- [Dataset excerpts]:
/-- RET with a value pushes it onto the unwound frame. -/
theorem State.Inv.unwindPush (h : s.Inv) (v : Word) (hret : s.canReturn = true) :
    ((((s.setSlot s.unwoundTop v).setTop (s.unwoundTop + 1)).setBase s.savedBase)).Inv := by
  have hlt := unwoundTop_lt_base hret
  have hu := h.unwind hret
  have hcap : s.unwoundTop < s.cfg.stackCap := (hlt.trans_le h.baseTop).trans_le h.topCap
  exact (hu.setSlot v hu.baseTop hcap).setTop (Nat.le_succ_of_le hu.baseTop) hcap

/-- Executing any instruction keeps the invariant. -/
theorem State.Inv.of_exec (h : s.Inv) (hx : exec i s = .next t) : t.Inv := by
  have hbt := h.baseTop
  have htc := h.topCap
  refine exec_cases (P := State.Inv) hx (fault := fun k => h.setStatus _) (push := fun v hr => ?push)
    (replaceOne := fun v hd => ?replaceOne) (replaceTwo := fun v hd => ?replaceTwo) (popOne := fun hd => ?popOne)
    (swapTwo := fun hd => ?swapTwo) (jump := fun n v hd _ => ?jump) (store := fun n hd hm => ?store)
    (time := fun hr => ?time) (call := fun target _ hd hc => h.call _ hd hc)
    (returnValue := fun _ hret _ => (h.unwindPush _ hret).setIp _)
    (returnNothing := fun _ hret _ => (h.unwind hret).setIp _)
    (halt := fun _ => h.advance.setStatus _) (unknown := fun _ _ _ => h.advance.setStatus _)
  case push => exact (h.advance.setSlot v hbt hr).setTop (Nat.le_succ_of_le hbt) hr
  case replaceOne => exact h.advance.setSlot v (Nat.le_sub_of_add_le hd) (by simp only [State.advance_cfg]; omega)
  case replaceTwo =>
    refine (h.advance.setSlot v (Nat.le_sub_of_add_le hd) ?_).setTop ?_ ?_
    all_goals simp only [State.setSlot_base, State.setSlot_cfg, State.advance_base, State.advance_cfg]; omega
  case popOne => exact h.advance.setTop (Nat.le_sub_of_add_le hd) ((Nat.sub_le _ _).trans htc)
  case swapTwo =>
    refine (h.advance.setSlot _ (Nat.le_sub_of_add_le hd) ?_).setSlot _ ?_ ?_
    all_goals simp only [State.setSlot_base, State.setSlot_cfg, State.advance_base, State.advance_cfg]; omega
  case jump => exact (h.setIp v).setTop (Nat.le_sub_of_add_le hd) ((Nat.sub_le _ _).trans htc)
  case store =>
    exact (h.advance.setMem (memWrite_wf _ n _ h.memWf) (memWrite_below _ h.memBelow hm)).setTop
      (Nat.le_sub_of_add_le hd) ((Nat.sub_le _ _).trans htc)
  case time => exact ((h.setTimeDraws (s.timeDraws + 1)).advance.setSlot _ hbt hr).setTop (Nat.le_succ_of_le hbt) hr

/-- Settles O51, by the cases of a step: it executes an instruction or raises the fetch fault, which writes
`status` alone. -/
theorem everyStepKeepsTheInvariant : Obligations.EveryStepKeepsTheInvariant := by
  intro s t h hs
  obtain ⟨-, ⟨-, hx⟩ | ⟨-, rfl⟩⟩ := step_cases hs
  · exact h.of_exec hx
  · exact h.setStatus _

/-- A run starts in the outermost frame, with no slot listed (R36). -/
theorem runStart_inv {cfg : Config} {mem : Memory} (hcfg : cfg.WellFormed) (hwf : mem.wf = true)
    (hbelow : Cells.below cfg.memSize mem = true) : (State.runStart cfg mem).Inv where
  config := hcfg
  baseTop := Nat.le_refl 0
  topCap := Nat.zero_le _
  chain := .outermost
  memWf := hwf
  memBelow := hbelow
  slotsWf := rfl
  slotsBelow := rfl

/-- The loader writes only the 8 bytes of each program word. -/
theorem loadImage_below {n first : Nat} {ws : List Word} {mem : Memory} (hmem : Cells.below n mem = true)
    (hfit : 8 * (first + ws.length) ≤ n) : Cells.below n (loadImage first ws mem) = true := by
  induction ws generalizing first mem with
  | nil => exact hmem
  | cons x ws ih =>
    rw [List.length_cons] at hfit
    refine ih (Memory.below_writeBytes _ hmem ?_) (by omega)
    rw [bytesBE_length]
    omega

/-- A program that fits in ROM fits in memory (R6). -/
theorem romWords_le_memSize {cfg : Config} (h : cfg.WellFormed) : 8 * cfg.romWords ≤ cfg.memSize := by
  have := h.fits
  simp only [Config.segmentSum] at this
  unfold Config.romWords
  omega
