/-- R100, R103, R104: VF after a draw is 1 exactly when some pixel that was 1 receives a sprite bit, or some pixel receives
two, and otherwise 0. -/
def Obligations.DrawSetsTheCollisionFlag : Prop :=
  ∀ (x y n : Nibble) (s : State), s.cfg.Ok → gridShape s.cfg s.display →
    (n = 0 ∨ s.i.toNat + n.toNat ≤ 0x1000) →
    ∃ t, exec (.drw x y n) s = .next t ∧ (t.reg vf = 1 ∨ t.reg vf = 0) ∧
      (t.reg vf = 1 ↔ ∃ r c, r < s.cfg.height ∧ c < s.cfg.width ∧
        ((s.display.pixel r c = true ∧ s.landings (s.reg x).toNat (s.reg y).toNat n.toNat r c ≠ []) ∨
          2 ≤ (s.landings (s.reg x).toNat (s.reg y).toNat n.toNat r c).length))

/-- R105: drawing the same sprite at the same place twice returns the display to what it was. -/
def Obligations.DrawingTwiceRestoresTheDisplay : Prop :=
  ∀ (x y n : Nibble) (s : State), x ≠ vf → y ≠ vf → (n = 0 ∨ s.i.toNat + n.toNat ≤ 0x1000) →
    ∃ t u, exec (.drw x y n) s = .next t ∧ exec (.drw x y n) t = .next u ∧ u.display = s.display

/-- R103, C7: where no two sprite bits can land on one pixel, the second of two equal draws sets VF exactly when some sprite
bit landed on a pixel that was 0 before the first draw, which is 1 between the draws. On a display clear there, that is: when
the sprite has a 1 bit, as R105 has it (log entry 9). -/
def Obligations.SecondDrawCollidesWhereTheDisplayWasClear : Prop :=
  ∀ (x y n : Nibble) (s : State), x ≠ vf → y ≠ vf → (n = 0 ∨ s.i.toNat + n.toNat ≤ 0x1000) →
    gridShape s.cfg s.display → 8 ≤ s.cfg.width → n.toNat ≤ s.cfg.height → 1 ≤ s.cfg.height →
    ∃ t u, exec (.drw x y n) s = .next t ∧ exec (.drw x y n) t = .next u ∧
      (u.reg vf = 1 ∨ u.reg vf = 0) ∧
      (u.reg vf = 1 ↔ ∃ r c, r < n.toNat ∧ c < 8 ∧ s.spriteBit r c = true ∧
        s.display.pixel (((s.reg y).toNat + r) % s.cfg.height) (((s.reg x).toNat + c) % s.cfg.width) = false)

/-- R105's flag clause as the rule words it, for any display before the first draw: expected to FAIL, because a pixel that
was 1 before the first draw is 0 between the draws and goes from 0 to 1 in the second, which R103 calls no collision (log
entry 9). -/
def Obligations.SecondDrawCollidesWheneverTheSpriteHasABit : Prop :=
  ∀ (x y n : Nibble) (s : State), x ≠ vf → y ≠ vf → (n = 0 ∨ s.i.toNat + n.toNat ≤ 0x1000) →
    gridShape s.cfg s.display → 8 ≤ s.cfg.width → n.toNat ≤ s.cfg.height → 1 ≤ s.cfg.height →
    ∃ t u, exec (.drw x y n) s = .next t ∧ exec (.drw x y n) t = .next u ∧
      (u.reg vf = 1 ↔ ∃ r c, r < n.toNat ∧ c < 8 ∧ s.spriteBit r c = true)
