theorem withRange_mapUnread (base count : Nat) {next next' : State} (h : next' = next.mapUnread f g) :
    withRange (s.mapUnread f g) base count next' = (withRange s base count next).mapUnread f g := by
  subst h
  unfold withRange
  cases rangeFault base count <;> rfl

theorem execRet_mapUnread : execRet (s.mapUnread f g) = mapNext (State.mapUnread f g) (execRet s) := by
  unfold execRet
  rcases s.pop_cases with ⟨h, e⟩ | ⟨h, e⟩
  · have e' : (s.mapUnread f g).pop = some (_, _) := dif_pos h
    rw [e, e']
    rfl
  · have e' : (s.mapUnread f g).pop = none := dif_neg (Nat.not_lt.2 h.le)
    rw [e, e']
    rfl

theorem execCall_mapUnread (addr : Addr) :
    execCall addr (s.mapUnread f g) = mapNext (State.mapUnread f g) (execCall addr s) := by
  unfold execCall
  rcases s.push_cases s.pc with ⟨h, e⟩ | ⟨h, e⟩
  · have e' : (s.mapUnread f g).push (s.mapUnread f g).pc = some _ := dif_pos h
    rw [e, e']
    rfl
  · have e' : (s.mapUnread f g).push (s.mapUnread f g).pc = none := dif_neg (Nat.not_lt.2 h.ge)
    rw [e, e']
    rfl

theorem seekKey_mapUnread : (s.mapUnread f g).seekKey = s.seekKey.mapUnread f g := by
  have hk : (s.mapUnread f g).changedKey = s.changedKey := rfl
  unfold State.seekKey
  rw [hk]
  cases s.changedKey <;> rfl

theorem seekRelease_mapUnread (x : Nibble) : (s.mapUnread f g).seekRelease x = (s.seekRelease x).mapUnread f g := by
  have hk : (s.mapUnread f g).keys[(s.mapUnread f g).kdet] = s.keys[s.kdet] := rfl
  unfold State.seekRelease
  rw [hk]
  split <;> rfl

theorem execLdVxK_mapUnread (x : Nibble) :
    execLdVxK x (s.mapUnread f g) = mapNext (State.mapUnread f g) (execLdVxK x s) := by
  have hk : (s.mapUnread f g).kw = s.kw := rfl
  unfold execLdVxK
  rw [hk]
  cases s.kw with
  | idle | awaitingPress => exact congrArg _ (seekKey_mapUnread f g s)
  | awaitingRelease => exact congrArg _ (seekRelease_mapUnread f g s x)

/-- An instruction commutes with any update of the inbox, and, but for LD ST, Vx, with any of `ST`. The last case is the
instructions that are one chain of field updates. -/
theorem exec_mapUnread (i : Instr) (hf : f = id ∨ ¬ ∃ x, i = .ldStVx x) :
    exec i (s.mapUnread f g) = mapNext (State.mapUnread f g) (exec i s) := by
  cases i with
  | ldStVx x =>
    rcases hf with rfl | hf
    · rfl
    · exact absurd ⟨x, rfl⟩ hf
  | ret => exact execRet_mapUnread f g s
  | call addr => exact execCall_mapUnread f g s addr
  | seVxKk | sneVxKk | seVxVy | sneVxVy | skp | sknp => exact congrArg _ (skipIf_mapUnread f g s _)
  | ldVxK x => exact execLdVxK_mapUnread f g s x
  | drw | ldVxMem => exact congrArg Host.Outcome.next (withRange_mapUnread f g s _ _ rfl)
  | ldBVx x => exact congrArg _ (withRange_mapUnread f g s _ _ (storeBytes_mapUnread f g s ..))
  | ldMemVx x =>
    exact congrArg _ (withRange_mapUnread f g s _ _ (congrArg (State.setI · _) (storeBytes_mapUnread f g s ..)))
  | _ => rfl

end

/-- Settles O53: LD ST, Vx overwrites `ST`, and every other instruction commutes with a change of it. -/
theorem noInstructionReadsTheSoundTimer : Obligations.NoInstructionReadsTheSoundTimer := by
  unfold Obligations.NoInstructionReadsTheSoundTimer
  intro i s t b e
  by_cases hi : ∃ x, i = .ldStVx x
  · obtain ⟨x, rfl⟩ := hi
    cases e
    exact ⟨s.reg x, rfl⟩
  · have h := exec_mapUnread (fun _ => b) id s i (.inr hi)
    rw [e] at h
    exact ⟨b, h⟩

/-- Settles O55: every instruction commutes with a change of the inbox. -/
theorem pendingRequestsDoNotReachAnInstruction : Obligations.PendingRequestsDoNotReachAnInstruction := by
  unfold Obligations.PendingRequestsDoNotReachAnInstruction
  intro i s t q e
  have h := exec_mapUnread id (fun _ => q) s i (.inl rfl)
  rwa [e] at h

/-! ## The flag producers and the old flag -/

theorem State.setReg_setReg (s : State) (x : Nibble) (b c : Byte) : (s.setReg x b).setReg x c = s.setReg x c := by
  simp [State.setReg]

/-- DRW inside memory draws the same and writes the same VF, whatever VF held before. -/
theorem execDrw_setReg_vf {s : State} {x y n : Nibble} (b : Byte) (hx : (s.setReg vf b).reg x = s.reg x)
    (hy : (s.setReg vf b).reg y = s.reg y) (hr : n.toNat = 0 ∨ s.i.toNat + n.toNat ≤ 0x1000) :
    execDrw x y n (s.setReg vf b) = execDrw x y n s := by
  have hdraw : (s.setReg vf b).composited x y n = s.composited x y n := by
    simp only [State.composited, hx, hy]
    rfl
  simp only [execDrw, State.setReg_i, withRange_ok _ hr, hdraw]
  exact congrArg _ ((s.setDisplay (s.composited x y n).1).setReg_setReg vf b _)

/-- Settles O54: the operands read the same with any value in VF, and VF is overwritten before the result is written. -/
theorem flagProducersNeverReadTheOldFlag : Obligations.FlagProducersNeverReadTheOldFlag := by
  unfold Obligations.FlagProducersNeverReadTheOldFlag
  intro i ops s b hops hvf hc
  have hreg : ∀ r ∈ ops, (s.setReg vf b).reg r = s.reg r := fun r hr =>
    s.setReg_reg_ne b (ne_of_mem_of_not_mem hr hvf)
  have hflag (f : Byte) (x : Nibble) (r : Byte) : (s.setReg vf b).setFlagThenReg f x r = s.setFlagThenReg f x r :=
    congrArg (State.setReg · x r) (s.setReg_setReg vf b f)
  cases i with
  | orVxVy x y | andVxVy x y | xorVxVy x y | addVxVy x y | subVxVy x y | subnVxVy x y =>
    cases hops
    have hx := hreg x (by simp)
    have hy := hreg y (by simp)
    simp only [exec, execOrVxVy, execAndVxVy, execXorVxVy, execAddVxVy, execSubVxVy, execSubnVxVy, hx, hy, hflag]
  | shrVx x | shlVx x =>
    cases hops
    have hx := hreg x (by simp)
    simp only [exec, execShrVx, execShlVx, hx, hflag]
  | drw x y n =>
    cases hops
    refine execDrw_setReg_vf b (hreg x (by simp)) (hreg y (by simp)) ?_
    simp only [State.causeOf, ite_eq_right_iff, reduceCtorEq, imp_false] at hc
    omega
  | _ => cases hops

/-! ## The host's requests -/

/-- Settles O9: a step takes the head of the inbox off and performs it. -/
theorem stepPerformsTheNextRequest : Obligations.StepPerformsTheNextRequest := by
  unfold Obligations.StepPerformsTheNextRequest
  intro s r rest h
  simp only [step, transact, h]

/-- A Cycle while a fault is recorded changes nothing (R54). -/
theorem cycle_of_fault {s : State} (hf : s.fault ≠ .none) : cycle s = .next s := if_neg hf

/-- The fault record and `PC` are as before. -/
def SameRecord (s t : State) : Prop :=
  t.fault = s.fault ∧ t.faultPc = s.faultPc ∧ t.faultAddr = s.faultAddr ∧ t.pc = s.pc

theorem load_sameRecord (s : State) (bytes : List Byte) (base : Nat) : SameRecord s (s.load bytes base) := by
  unfold State.load
  split <;> simp [SameRecord]

/-- A request performed while a fault is recorded is a Reset, or leaves the record and `PC` (R54, R124). -/
theorem perform_of_fault {s t : State} {r : Request} (hf : s.fault ≠ .none) (e : perform r s = .next t) :
    (r = .reset ∧ t.fault = .none) ∨ SameRecord s t := by
  cases r with
  | reset =>
    cases e
    exact .inl ⟨rfl, rfl⟩
  | load bytes base =>
    cases e
    exact .inr (load_sameRecord ..)
  | cycle =>
    cases (cycle_of_fault hf).symm.trans e
    exact .inr ⟨rfl, rfl, rfl, rfl⟩
  | tick =>
    cases e
    exact .inr ⟨rfl, rfl, rfl, rfl⟩
  | setKey k pressed =>
    simp only [perform] at e
    split at e <;> cases e
    exact .inr ⟨rfl, rfl, rfl, rfl⟩

/-- Settles O56: with no request the step is a Cycle, which changes nothing; otherwise it performs the request. -/
theorem onlyResetClearsAFault : Obligations.OnlyResetClearsAFault := by
  unfold Obligations.OnlyResetClearsAFault
  intro s t hf e
  cases hi : s.inbox with
  | nil =>
    have hs : step s = cycle s := by simp only [step, transact, hi]
    cases (cycle_of_fault hf).symm.trans (hs.symm.trans e)
    exact .inr ⟨rfl, rfl, rfl, rfl⟩
  | cons r rest =>
    rw [stepPerformsTheNextRequest s r rest hi] at e
    rcases perform_of_fault (s := { s with inbox := rest }) hf e with ⟨rfl, ht⟩ | hsame
    · exact .inl ⟨rest, rfl, ht⟩
    · exact .inr hsame

end Sys2Proof.Machine
end

section
/-! SUPPORT. The family of spec/20_memory.md, first part: words, the fields a mask of R60 cuts out of them, and the decoder
after the encoder (O4). -/

namespace Sys2Proof

/-! ## The fields a mask cuts out of a word (R50) -/

theorem kkOf_wordA (op : Nibble) (addr : Addr) : kkOf (wordA op addr) = addr.setWidth 8 := by
  unfold kkOf wordA; ext k hk
  interval_cases k <;> simp

theorem and_opMask (w : Word) : w &&& 0xF000 = wordA (opOf w) 0 := by
  have e : wordA (opOf w) 0 = (opOf w).setWidth 16 <<< 12 := BitVec.or_zero
  rw [e, opOf]; ext k hk
  have : k < 16 := hk
  interval_cases k <;> simp

theorem and_nMask (w : Word) : w &&& 0x000F = (nOf w).setWidth 16 := by
  unfold nOf; ext k hk
  have : k < 16 := hk
  interval_cases k <;> simp

theorem and_kkMask (w : Word) : w &&& 0x00FF = (kkOf w).setWidth 16 := by
  unfold kkOf; ext k hk
  have : k < 16 := hk
  interval_cases k <;> simp

/-- The word of two bytes is big-endian (R32). -/
theorem wordOfBytes_toNat (hi lo : Byte) : (wordOfBytes hi lo).toNat = hi.toNat * 256 + lo.toNat := by
  have hhi : (hi.setWidth 16 <<< 8).toNat = hi.toNat <<< 8 := by
    rw [BitVec.toNat_shiftLeft, BitVec.toNat_setWidth_of_le (by decide), Nat.shiftLeft_eq]
    omega
  rw [wordOfBytes, BitVec.toNat_or, hhi, BitVec.toNat_setWidth_of_le (by decide),
    ← Nat.shiftLeft_add_eq_or_of_lt lo.isLt, Nat.shiftLeft_eq]

/-- Widening keeps apart what a list of narrow values keeps apart. -/
theorem setWidth_mem_map_iff {v n : Nat} (hvn : v ≤ n) {a : BitVec v} {l : List (BitVec v)} :
    a.setWidth n ∈ l.map (BitVec.setWidth n) ↔ a ∈ l := by
  refine List.mem_map_of_injective fun b c h => ?_
  have := congrArg (BitVec.setWidth v) h
  simpa [BitVec.setWidth_setWidth_of_le _ hvn] using this

theorem wordA_zero_inj {op op' : Nibble} : wordA op 0 = wordA op' 0 ↔ op = op' :=
  ⟨fun h => by simpa using congrArg opOf h, fun h => h ▸ rfl⟩

/-! ## The words of the default arm and of SYS (R60) -/

/-- The holes of R60 by the fields of the word, as the decoder reads them. -/
theorem isHole_iff (w : Word) :
    isHole w = true ↔
      (opOf w = 0x8 ∧ nOf w ∈ ([0x8, 0x9, 0xA, 0xB, 0xC, 0xD, 0xF] : List Nibble)) ∨
      (opOf w = 0xE ∧ kkOf w ∉ ([0x9E, 0xA1] : List Byte)) ∨
      (opOf w = 0xF ∧ kkOf w ∉ ([0x07, 0x0A, 0x15, 0x18, 0x1E, 0x29, 0x33, 0x55, 0x65] : List Byte)) := by
  have hop (op : Nibble) : w &&& 0xF000 = wordA op 0 ↔ opOf w = op := by rw [and_opMask, wordA_zero_inj]
  have hn (l : List Nibble) : w &&& 0x000F ∈ l.map (BitVec.setWidth 16) ↔ nOf w ∈ l := by
    rw [and_nMask, setWidth_mem_map_iff (by decide)]
  have hkk (l : List Byte) : w &&& 0x00FF ∈ l.map (BitVec.setWidth 16) ↔ kkOf w ∈ l := by
    rw [and_kkMask, setWidth_mem_map_iff (by decide)]
  rw [← hop, ← hop, ← hop, ← hn, ← hkk, ← hkk]
  simp only [isHole, Bool.or_eq_true, Bool.and_eq_true, beq_iff_eq, decide_eq_true_eq, or_assoc]
  rfl

/-- A hole is decoded by the default arm, which keeps the word (R58, R60). -/
theorem decodeWord_of_isHole {w : Word} (h : isHole w = true) : decodeWord w = .nop w := by
  rcases (isHole_iff w).1 h with ⟨hop, hn⟩ | ⟨hop, hkk⟩ | ⟨hop, hkk⟩
  · have e : decodeWord w = decodeFamily8 w := by simp [decodeWord, hop]
    simp only [List.mem_cons, List.not_mem_nil, or_false] at hn
    rcases hn with hn | hn | hn | hn | hn | hn | hn <;> simp [e, decodeFamily8, hn]
  · simp only [List.mem_cons, List.not_mem_nil, or_false, not_or, ← BitVec.toNat_inj] at hkk
    simp only [decodeWord, decodeFamilyE, hop]
    split <;> simp_all
  · simp only [List.mem_cons, List.not_mem_nil, or_false, not_or, ← BitVec.toNat_inj] at hkk
    simp only [decodeWord, decodeFamilyF, hop]
    split <;> simp_all

/-- The addresses of SYS are those whose low byte is neither that of CLS nor that of RET (R60). -/
theorem isSysAddr_iff (addr : Addr) : isSysAddr addr = true ↔ addr.setWidth 8 ∉ ([0xE0, 0xEE] : List Byte) := by
  have e : addr &&& 0x0FF = (addr.setWidth 8).setWidth 12 := by
    ext k hk
    interval_cases k <;> simp
  rw [← setWidth_mem_map_iff (n := 12) (by decide), ← e]
  simp only [isSysAddr, decide_eq_true_eq]
  rfl
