-- ==== Sys2Proof/Word.lean ====
section
/-! DEFINITION. The two word types of the link and the drive ports (R155, R165) and the station number. -/

namespace Sys2Proof

/-- One byte of a link frame or of a drive word (R155, R165). -/
abbrev Byte := BitVec 8

/-- A 16-bit value with one bit per notice flag: a flag set (R163). -/
abbrev FlagSet := BitVec 16

/-- A station, and with it its drive port: 0..5 (00_scope, section 5). -/
abbrev StationId := Fin 6

end Sys2Proof
end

- [Work instruction]:
Reproduce word for word the material above, beginning with the line that contains "2 ≤ (s.landings" and ending with the line that contains "def Obligations.DrawingTwiceRestoresTheDisplay : Prop".

- [Reply]:
          2 ≤ (s.landings (s.reg x).toNat (s.reg y).toNat n.toNat r c).length))

/-- R105: drawing the same sprite at the same place twice returns the display to what it was. -/
def Obligations.DrawingTwiceRestoresTheDisplay : Prop :=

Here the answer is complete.